[Saved entries]
+---+

/-- The claim of an ended grant lives on (R52): a MEMBER grant ended CHANNEL_BUSY, with a retry left, whose session is OPEN and has no
entry. -/
def State.claimLivesOn (s : State) (kind : GrantKind) (r : EndReason) (x : GrantedEntry) (left : Nat) : Prop :=
  kind = .member ∧ r = .channelBusy ∧ s.floor.granted = some x ∧ x.retries = some (left + 1) ∧
  (s.session x.session).state = .opened ∧ s.entryOf x.session = none

/-- The claim of an ended grant is queued again (R52, R36): a new unmarked entry of the same session, member and channel, with the
member's priority as it stands (3 for a control operator) and `left` retries. -/
def GrantedEntry.joinsAgain (x : GrantedEntry) (left : Nat) (u v : State) : Prop :=
  Joins { session := x.session, member := x.member, channel := x.channel
          priority := if (u.member x.member).controlOperator then 3 else (u.member x.member).priority
          arrival := 0, retries := some left, marked := false } u v

/-- Session n's entry leaves the queue with `r` (R31, R39), and the quiet timer starts where the floor has become quiet (R126). -/
def Departs (n : Slot) (r : EndReason) (u v : State) : Prop :=
  v.floor = u.floor.without n ∧
  v.ident = { u.ident with quiet := quietAfter u (u.queueWithout n) } ∧
  (∀ k, v.session k =
    if k = n then { u.session k with lastEndReason := some r, lastEndTag := none } else u.session k) ∧
  OnlyChanges [.floor, .ident, .sessions] u v

/-- What the end of session n's service does (R22, R28), its own record already saying FREE or LOST in `u`: the grant it holds, if
any, takes the abrupt cause `r`; then its entry, if it has one, leaves with `r`. -/
structure EndsService (n : Slot) (r : EndReason) (u v : State) : Prop where
  course : ∃ w,
    (match u.grantOf n with
      | none => w = u
      | some g => EndsAbruptly g r u w ∧ OnlyChanges endParts u w) ∧
    if (u.entryOf n).isSome then Departs n r w v else v = w
  queue : v.floor = u.floor.without n
  grant : match u.grantOf n with
    | none => v.key = u.key ∧ v.notices = u.notices
    | some g => v.key.grant = none ∧ v.key.ptt = false ∧ v.notices = u.notices ++ [g.endNotice r]
  reason : (v.session n).lastEndReason =
    if (u.entryOf n).isSome then some r
    else match u.grantOf n with
      | none => (u.session n).lastEndReason
      | some g => some (g.endReason.getD r)
  tag : (v.session n).lastEndTag =
    if (u.entryOf n).isSome then none
    else match u.grantOf n with
      | none => (u.session n).lastEndTag
      | some g => some g.tag
  others : ∀ k, k ≠ n → v.session k = u.session k

/-- An event in which identification may fall due (R127): where it is owed, the text is not empty and it is not due already, it becomes
due and an arbitration is made; otherwise nothing more happens. -/
def ReconsidersIdent (u v : State) : Prop :=
  let becomes := u.ident.owed = true ∧ u.params.idTextEmpty = false ∧ u.ident.due = false
  (becomes → Arbitrates (u.withIdent { u.ident with due := true }) v) ∧ (¬ becomes → v = u)

/-! ## The Supervisor -/

/-- The PTT report of the Supervisor at the Key Controller (R61, R136): PTT, where it is asserted, is released in this event, with
EVENTS.PTT_CHANGE; the Busy Detector's hold for it is lifted (R118), a qualification is abandoned and qualified this keying is no
(R143). -/
def State.pttReleased (s : State) : State :=
  if s.key.ptt then
    { s with
      key := { s.key with ptt := false }
      detector := { s.detector with holds := { s.detector.holds with ptt := false } }
      supervisor := { s.supervisor with qualification := none, qualifiedThisKeying := false }
      bus := { s.bus with events := s.bus.events ||| bitWord 11 } }
  else s

/-- The lockout flag set, its reason changed, or a KILL repeated (R139, R140): EVENTS.LOCKOUT, the PTT report, and the clear notice
LOCKED_OUT. -/
def State.lockedOut (s : State) (r : LockoutReason) : State :=
  let x := { s with
    supervisor := { s.supervisor with lockout := some r }
    bus := { s.bus with events := s.bus.events ||| bitWord 3 } }.pttReleased
  x.withNotices (x.notices ++ [.clear .lockedOut])

/-- The fault history that a fault at `now` leaves (R145), with no duplicates (R135): the entries younger than the fault window, and
then the present time, which is not listed twice. -/
def Supervisor.historyAfter (v : Supervisor) (now : Clock) (window : Nat) : List Clock :=
  (v.history.filter fun x => decide ((now - x).toNat < 1000 * window) && x != now) ++ [now]

/-- A qualified fault (R143–R145): the qualification is over and qualified this keying is yes, until PTT is released; whatever grant
exists is sent FAULT; the fault is counted and noted in the pruned history; and a history of the lockout count sets the lockout
flag. -/
structure QualifiesFault (now : Bool) (u v : State) : Prop where
  history : v.supervisor.history = u.supervisor.historyAfter u.clock u.params.faultWindow
  count : v.supervisor.faultCount = min 65535 (u.supervisor.faultCount + 1)
  qualification : v.supervisor.qualification = none
  qualifiedThisKeying : v.supervisor.qualifiedThisKeying = (v.key.ptt || !u.key.ptt)
  events : v.bus.events.getLsbD 4 = true
  course : ∃ w,
    EndsGrantBy .fault now
      (u.withSupervisor { u.supervisor with qualification := none, qualifiedThisKeying := true }) w ∧
    let x : State := { w with
      supervisor := { w.supervisor with
        faultCount := min 65535 (u.supervisor.faultCount + 1)
        history := u.supervisor.historyAfter u.clock u.params.faultWindow }
      bus := { w.bus with events := w.bus.events ||| bitWord 4 } }
    v = if u.params.lockoutCount ≤ v.supervisor.history.length then x.lockedOut .faults else x

/-! ## Resets -/

/-- Every block holds the values its chapter gives for after a reset (R2, R8, R18, R38, R60, R88, R107, R111, R123, R135, R150,
R164, R167, R168, R171), and nothing of the model's own is in flight. TXFAULT active is judged from the input at the default
polarity, high active (R142). -/
structure HoldsResetValues (t : State) : Prop where
  members : ∀ m, t.member m =
    { present := false, grade := 1, controlOperator := false, permitted := 0, priority := 0, maxKeyTime := 10,
      unmetered := false, allowance := some 0, remaining := 0, trim := .steps 0, penaltyEnd := none, grantCount := 0,
      lostCount := 0 }
  channels : ∀ c, t.channel c =
    { present := false, radioMemory := 0, minGrade := 1, maxKeyTime := 10, attenuation := 0, busyCheck := true }
  sessions : ∀ n, t.session n =
    { state := .free, member := none, deadline := none, lastEndReason := none, lastEndTag := none, requestsTaken := 0,
      blocksPlayed := 0, stale := 0, late := 0, overrun := 0, concealed := 0, counterNotices := 0, changeCount := 0 }
  floor : t.floor =
    { queue := [], arrival := 0, tagCounter := 0, hold := false, courtesy := none, idle := true, granted := none,
      positionNotices := Vector.replicate 16 0 }
  key : t.key = { grant := none, ptt := false, chsel := 0, chselChannel := none, recovery := none, timedOut := none }
  playout : t.playout =
    { currentTag := none, position := 0, boundary := none, missingRun := 0, lastPlayed := none, concealment := false,
      depth := 0, depthLow := false, depthHigh := false, drainCount := 0, released := 0, discarded := 0, slip := 0,
      dacBlock := [] }
  receive : t.receive = { captureSequence := 0, collection := [], keyedMark := false, overflow := 0 }
  detector : t.detector =
    { speech := 0, noise := 0, levelS := 0, levelN := 0, s0 := false, s1 := false, s2 := false, previousS1 := false,
      cos := false, rawBusy := false, debounced := false, run := none,
      holds := { ptt := false, recovery := false, changeover := false, request := false } }
  ident : t.ident =
    { owed := false, lastId := none, intervalReached := false, quiet := .stopped, due := false, position := none, phase := 0,
      forcedCount := 0 }
  supervisor : t.supervisor =
    { running := false, lockout := none, history := [], faultCount := 0, txfaultActive := t.txfaultPin,
      qualification := none, qualifiedThisKeying := false, disable := .released, releaseTimer := none }
  log : t.log = { next := 0, lastMark := 0, reserved := false, markInvalid := 0 }
  waiting : ∀ c : Cell, t.cells.waiting[c] = false
  pointer : t.cells.pointer.number = 16
  attentionHeld : t.cells.attentionHeld = 0
  bus : t.bus =
    { answerEnable := false, newsEnable := false, answered := 0, news := 0, events := 0, eventEnable := 0,
      writeToReadOnly := 0, pageCount := 0, data := 0 }
  params : t.params =
    { surveillance := 3000, holderSurveillance := 1000, courtesy := 1000, changeover := 150, busyWait := 5000, gap1 := 400,
      gap2 := 100, prebufferTarget := 4, prebufferLimit := 500, maxDepth := 12, audioLoss := 25, drainLimit := 20,
      txDelay := 40, tail := 200, recovery := 100, timeoutPenalty := 30, faultQualify := 10, faultWindow := 120,
      lockoutCount := 3, idInterval := 600, idEndDelay := 30, idBusyLimit := 10, idUnit := 60, idTone := 800,
      idAttenuation := 12, decayCode := 2, threshold := 8, hysteresis := 3, debounce := 14, busySource := .s2,
      autoIntegrate := true, cosUse := false, cosLowActive := false, txfaultLowActive := false, idText := [] }
  periods : t.periods = 0
  notices : t.notices = []
  owed : t.samplesOwed = 0 ∧ t.pagesOwed = 0

/-- What a reset leaves alone: the exchange memory (cleared later, R172), the inputs, and the model's own queue of commands and
count of free choices. -/
def ResetKeeps (s t : State) : Prop :=
  t.mem = s.mem ∧ t.txfaultPin = s.txfaultPin ∧ t.disablePin = s.disablePin ∧ t.pending = s.pending ∧ t.choices = s.choices

/-- The words the start-up leaves in the exchange memory (R34, R172, R173): the page with its change count 2, page revision 1
and the member and channel fields absent; the 16 status records with change count 2 and the channel field absent; 0 in every
other word. -/
def startUpWord (a : Nat) : Word :=
  if a = 0 then 2
  else if a = 1 then 1
  else if a = 9 ∨ a = 10 then 0xFFFF
  else if 0x600 ≤ a ∧ a < 0x800 then (if a % 32 = 0 then 2 else if a % 32 = 5 then 0xFFFF else 0)
  else 0

/-! ## Attention -/

/-- What a call of the cells in `called` does (R163): each that was not pending joins the pending set with 1 in its holder word;
each that was pending is counted and sets EVENTS.ABNORMAL; nothing else of the Request Cell Unit changes. -/
def CallsCells (called : Cell → Bool) (s t : State) : Prop :=
  (∀ c, t.cells.waiting[c] = (s.cells.waiting[c] || called c)) ∧ t.cells.pointer = s.cells.pointer ∧
  (∀ held, held = (allCells.filter fun c => called c && s.cells.waiting[c]).length →
    t.cells.attentionHeld = if held = 0 then s.cells.attentionHeld else min 65535 (s.cells.attentionHeld + held)) ∧
  (∀ c, called c = true → s.cells.waiting[c] = false → t.read (cellBase c) = 1) ∧
  t.bus.events = (if allCells.any fun c => called c && s.cells.waiting[c] then s.bus.events ||| bitWord 10 else s.bus.events) ∧
  MemoryKept (fun a => ∃ c, called c = true ∧ s.cells.waiting[c] = false ∧ a = cellBase c) s t

/-! ## Laws the part keeps -/

/-- The exchange memory keeps its canonical form. -/
def State.memoryLaw (s : State) : Prop := s.mem.wf = true

/-- R114: "S and N stay within 0..8,388,352, and Ls and Ln within 0..255." -/
def State.detectorLaw (s : State) : Prop :=
  s.detector.speech ≤ 8388352 ∧ s.detector.noise ≤ 8388352 ∧ s.detector.levelS ≤ 255 ∧ s.detector.levelN ≤ 255

/-- R107: the collection holds fewer than the 160 samples of a block. -/
def State.collectionLaw (s : State) : Prop := s.receive.collection.length ≤ 159

/-- R1: a metered member's remaining budget lies between 0 and its allowance; an unmetered member has no allowance and a
remaining budget of 0. -/
def Member.budgetLaw (r : Member) : Prop :=
  if r.unmetered then r.allowance = none ∧ r.remaining = 0 else ∃ a, r.allowance = some a ∧ r.remaining ≤ a

def State.budgetLaw (s : State) : Prop := ∀ m, (s.member m).budgetLaw

/-- R18, R19: a slot serves a member exactly while it is not FREE, its deadline is present only while OPEN, and no two slots
that are OPEN or LOST serve the same member. -/
def State.bindingLaw (s : State) : Prop :=
  (∀ n, (s.session n).member = none ↔ (s.session n).state = .free) ∧
  (∀ n, (s.session n).deadline ≠ none → (s.session n).state = .opened) ∧
  (∀ n k, n ≠ k → (s.session n).state ≠ .free → (s.session k).state ≠ .free → (s.session n).member ≠ (s.session k).member)

/-- An end notice (R43). -/
def isEnded : Notice → Bool
  | .ended _ _ _ _ => true
  | .cause _ _ | .revocation _ | .privilege _ | .keyLimit _ | .clear _ => false

/-- The floor-idle indication is set only while no grant exists (R43), and only with no end notice on its way: that second clause is
the MODEL'S CHOICE of notes/assumptions/9.md, since R43 sets the indication when the end notice is sent, and the model when it is
taken. A grant and an end notice are never both present, and at most one end notice is on its way. -/
def State.floorLaw (s : State) : Prop :=
  (s.floor.idle = true → s.key.grant = none ∧ s.notices.any isEnded = false) ∧
  (s.key.grant ≠ none → s.notices.any isEnded = false) ∧ s.notices.countP isEnded ≤ 1

/-- R59, R63–R69, R79: each grant timer runs only in the states that use it; the holder, the key-up time, the reservation and
the end reason are present as the grant's kind and state have them. R71: a grant whose key-up was not made stands in PREBUFFER, or,
of kind IDENT, in GAP2 (log entry 19). -/
def Grant.lawful (g : Grant) : Prop :=
  (g.changeoverLeft ≠ none → g.state = .changeover) ∧ (g.gap1Left ≠ none → g.state = .gap1) ∧
  (g.gap2Left ≠ none → g.state = .gap2) ∧ (g.prebufferLeft ≠ none → g.state = .prebuffer) ∧
  (g.tailLeft ≠ none → g.state = .tail) ∧
  (g.busyWait.left ≠ none → g.state = .waitClear ∨ g.state = .gap1 ∨ g.state = .gap2) ∧
  (g.kind = .member ↔ g.session ≠ none) ∧ (g.kind = .member ↔ g.member ≠ none) ∧
  (g.kind = .ident → g.state = .waitClear ∨ g.state = .gap1 ∨ g.state = .gap2 ∨ g.state = .idSending) ∧
  (g.state = .idSending → g.kind = .ident) ∧
  (g.keyUpTime ≠ none ↔ g.state.onAir = true) ∧ (g.reservationHeld = true ↔ g.state.onAir = true) ∧
  (g.endReason ≠ none ↔ g.state = .drain ∨ g.state = .tail) ∧
  (g.keyUpHeld = true → g.state = if g.kind = .member then .prebuffer else .gap2)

+---+

Aim of the exercise | Only lines with the word "lockedOut" are needed. Copy them from the preceding records.

Completed exercise |
def State.lockedOut (s : State) (r : LockoutReason) : State :=
  x.withNotices (x.notices ++ [.clear .lockedOut])
    v = if u.params.lockoutCount ≤ v.supervisor.history.length then x.lockedOut .faults else x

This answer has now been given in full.